== DATA PROVIDED ==

-- ==== Sys2Proof/Proofs/Select.lean ====
section
/-! PROOF. BUILD's selection finds the two minima of the forest (R136; O35). -/

namespace Sys2Proof.Machine

/-- R136: position `i` comes no later than position `j` in the order of frequency, then position. -/
def Precedes (l : List Frq) (i j : Nat) : Prop :=
  l.getD i 0#40 < l.getD j 0#40 ∨ (l.getD i 0#40 = l.getD j 0#40 ∧ i ≤ j)

/-- R136: `i1` and `i2` are the first and the second minimum among the positions below `n`. -/
structure TwoMinima (l : List Frq) (n i1 i2 : Nat) : Prop where
  lt1 : i1 < n
  lt2 : i2 < n
  ne : i1 ≠ i2
  first : ∀ j, j < n → Precedes l i1 j
  second : ∀ j, j < n → j ≠ i1 → Precedes l i2 j

section
variable {l : List Frq} {i j k : Nat}

theorem Precedes.rfl : Precedes l i i := .inr ⟨.refl _, le_rfl⟩

theorem Precedes.trans (h1 : Precedes l i j) (h2 : Precedes l j k) : Precedes l i k := by
  unfold Precedes at *
  grind

/-- A later entry that is not strictly smaller comes after. -/
theorem precedes_of_not_lt (h : ¬l.getD j 0#40 < l.getD i 0#40) (hij : i < j) : Precedes l i j := by
  unfold Precedes
  grind

end

/-! ## The scan, position by position -/

section
variable {l : List Frq} {n i1 i2 : Nat} (h : TwoMinima l n i1 i2)
include h

/-- A strictly smaller entry becomes the first minimum, and the first the second. -/
theorem TwoMinima.newFirst (hf : l.getD n 0#40 < l.getD i1 0#40) : TwoMinima l (n + 1) n i1 where
  lt1 := n.lt_succ_self
  lt2 := Nat.lt_succ_of_lt h.lt1
  ne := h.lt1.ne'
  first j hj := by
    obtain hj | rfl := Nat.lt_succ_iff_lt_or_eq.mp hj
    · exact Precedes.trans (.inl hf) (h.first j hj)
    · exact .rfl
  second j hj hne := h.first j (by omega)

/-- An entry that is strictly smaller than the second minimum only becomes the second. -/
theorem TwoMinima.newSecond (h1 : ¬l.getD n 0#40 < l.getD i1 0#40) (h2 : l.getD n 0#40 < l.getD i2 0#40) :
    TwoMinima l (n + 1) i1 n where
  lt1 := Nat.lt_succ_of_lt h.lt1
  lt2 := n.lt_succ_self
  ne := h.lt1.ne
  first j hj := by
    obtain hj | rfl := Nat.lt_succ_iff_lt_or_eq.mp hj
    · exact h.first j hj
    · exact precedes_of_not_lt h1 h.lt1
  second j hj hne := by
    obtain hj | rfl := Nat.lt_succ_iff_lt_or_eq.mp hj
    · exact Precedes.trans (.inl h2) (h.second j hj hne)
    · exact .rfl

/-- Any other entry leaves the two minima as they are. -/
theorem TwoMinima.keep (h1 : ¬l.getD n 0#40 < l.getD i1 0#40) (h2 : ¬l.getD n 0#40 < l.getD i2 0#40) :
    TwoMinima l (n + 1) i1 i2 where
  lt1 := Nat.lt_succ_of_lt h.lt1
  lt2 := Nat.lt_succ_of_lt h.lt2
  ne := h.ne
  first j hj := by
    obtain hj | rfl := Nat.lt_succ_iff_lt_or_eq.mp hj
    · exact h.first j hj
    · exact precedes_of_not_lt h1 h.lt1
  second j hj hne := by
    obtain hj | rfl := Nat.lt_succ_iff_lt_or_eq.mp hj
    · exact h.second j hj hne
    · exact precedes_of_not_lt h2 h.lt2

end

/-- The scan of what stands after the first `pre.length` entries ends with the two minima of all. -/
theorem selectFrom_twoMinima (rest pre : List Frq) {i1 i2 : Nat} (h : TwoMinima (pre ++ rest) pre.length i1 i2) :
    TwoMinima (pre ++ rest) (pre ++ rest).length
      (selectFrom rest pre.length i1 ((pre ++ rest).getD i1 0#40) i2 ((pre ++ rest).getD i2 0#40)).1
      (selectFrom rest pre.length i1 ((pre ++ rest).getD i1 0#40) i2 ((pre ++ rest).getD i2 0#40)).2 := by
  induction rest generalizing pre i1 i2 with
  | nil => simpa [selectFrom] using h
  | cons f rest ih =>
    have hf : (pre ++ f :: rest).getD pre.length 0#40 = f := by simp [List.getD_eq_getElem?_getD]
    have next {k1 k2 : Nat} (hk : TwoMinima (pre ++ f :: rest) (pre.length + 1) k1 k2) := ih (pre ++ [f]) (i1 := k1) (i2 := k2)
      (by simpa using hk)
    simp only [List.append_assoc, List.singleton_append, List.length_append, List.length_singleton] at next
    rw [selectFrom, List.length_append]
    split
    · have hnew := next (h.newFirst (by rwa [hf]))
      rwa [hf] at hnew
    · split
      · have hnew := next (h.newSecond (by rwa [hf]) (by rwa [hf]))
        rwa [hf] at hnew
      · exact next (h.keep (by rwa [hf]) (by rwa [hf]))

/-- Of the first two positions, the one that comes first is the first minimum. -/
theorem twoMinima_two {l : List Frq} {i1 i2 : Nat} (h1 : i1 < 2) (h2 : i2 < 2) (hne : i1 ≠ i2) (h : Precedes l i1 i2) :
    TwoMinima l 2 i1 i2 where
  lt1 := h1
  lt2 := h2
  ne := hne
  first j hj := by
    obtain rfl | rfl : j = i1 ∨ j = i2 := by omega
    · exact .rfl
    · exact h
  second j hj hj1 := by
    obtain rfl : j = i2 := by omega
    exact .rfl

/-- R136: the selection of a list of two or more. -/
theorem select_twoMinima {l : List Frq} (h : 2 ≤ l.length) : TwoMinima l l.length (select l).1 (select l).2 := by
  match l, h with
  | f0 :: f1 :: rest, _ =>
    rw [select]
    split
    · rename_i hlt
      exact selectFrom_twoMinima rest [f0, f1] (twoMinima_two Nat.one_lt_two Nat.two_pos Nat.one_ne_zero (.inl hlt))
    · rename_i hge
      exact selectFrom_twoMinima rest [f0, f1]
        (twoMinima_two Nat.two_pos Nat.one_lt_two Nat.zero_ne_one (precedes_of_not_lt hge Nat.one_pos))

/-- Settles O35: the scan keeps the two minima of the positions it has met. -/
theorem selectFindsTheTwoMinima : Obligations.SelectFindsTheTwoMinima := by
  unfold Obligations.SelectFindsTheTwoMinima
  intro l hl
  have h := select_twoMinima hl
  exact ⟨h.lt1, h.lt2, h.ne, fun j hj => ⟨h.first j hj, h.second j hj⟩⟩

end Sys2Proof.Machine
end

===

** WORK ITEM **
Your reply should consist only of the lines running from the line with "(h.newSecond (by rwa [hf]) (by rwa [hf]))" to the end of the listing, retyped exactly.

** OUTPUT OF THE TASK **
      · have hnew := next (h.newSecond (by rwa [hf]) (by rwa [hf]))
        rwa [hf] at hnew
      · exact next (h.keep (by rwa [hf]) (by rwa [hf]))

/-- Of the first two positions, the one that comes first is the first minimum. -/
theorem twoMinima_two {l : List Frq} {i1 i2 : Nat} (h1 : i1 < 2) (h2 : i2 < 2) (hne : i1 ≠ i2) (h : Precedes l i1 i2) :
    TwoMinima l 2 i1 i2 where
  lt1 := h1
  lt2 := h2
  ne := hne
  first j hj := by
    obtain rfl | rfl : j = i1 ∨ j = i2 := by omega
    · exact .rfl
    · exact h
  second j hj hj1 := by
    obtain rfl : j = i2 := by omega
    exact .rfl

/-- R136: the selection of a list of two or more. -/
theorem select_twoMinima {l : List Frq} (h : 2 ≤ l.length) : TwoMinima l l.length (select l).1 (select l).2 := by
  match l, h with
  | f0 :: f1 :: rest, _ =>
    rw [select]
    split
    · rename_i hlt
      exact selectFrom_twoMinima rest [f0, f1] (twoMinima_two Nat.one_lt_two Nat.two_pos Nat.one_ne_zero (.inl hlt))
    · rename_i hge
      exact selectFrom_twoMinima rest [f0, f1]
        (twoMinima_two Nat.two_pos Nat.one_lt_two Nat.zero_ne_one (precedes_of_not_lt hge Nat.one_pos))

/-- Settles O35: the scan keeps the two minima of the positions it has met. -/
theorem selectFindsTheTwoMinima : Obligations.SelectFindsTheTwoMinima := by
  unfold Obligations.SelectFindsTheTwoMinima
  intro l hl
  have h := select_twoMinima hl
  exact ⟨h.lt1, h.lt2, h.ne, fun j hj => ⟨h.first j hj, h.second j hj⟩⟩

end Sys2Proof.Machine
end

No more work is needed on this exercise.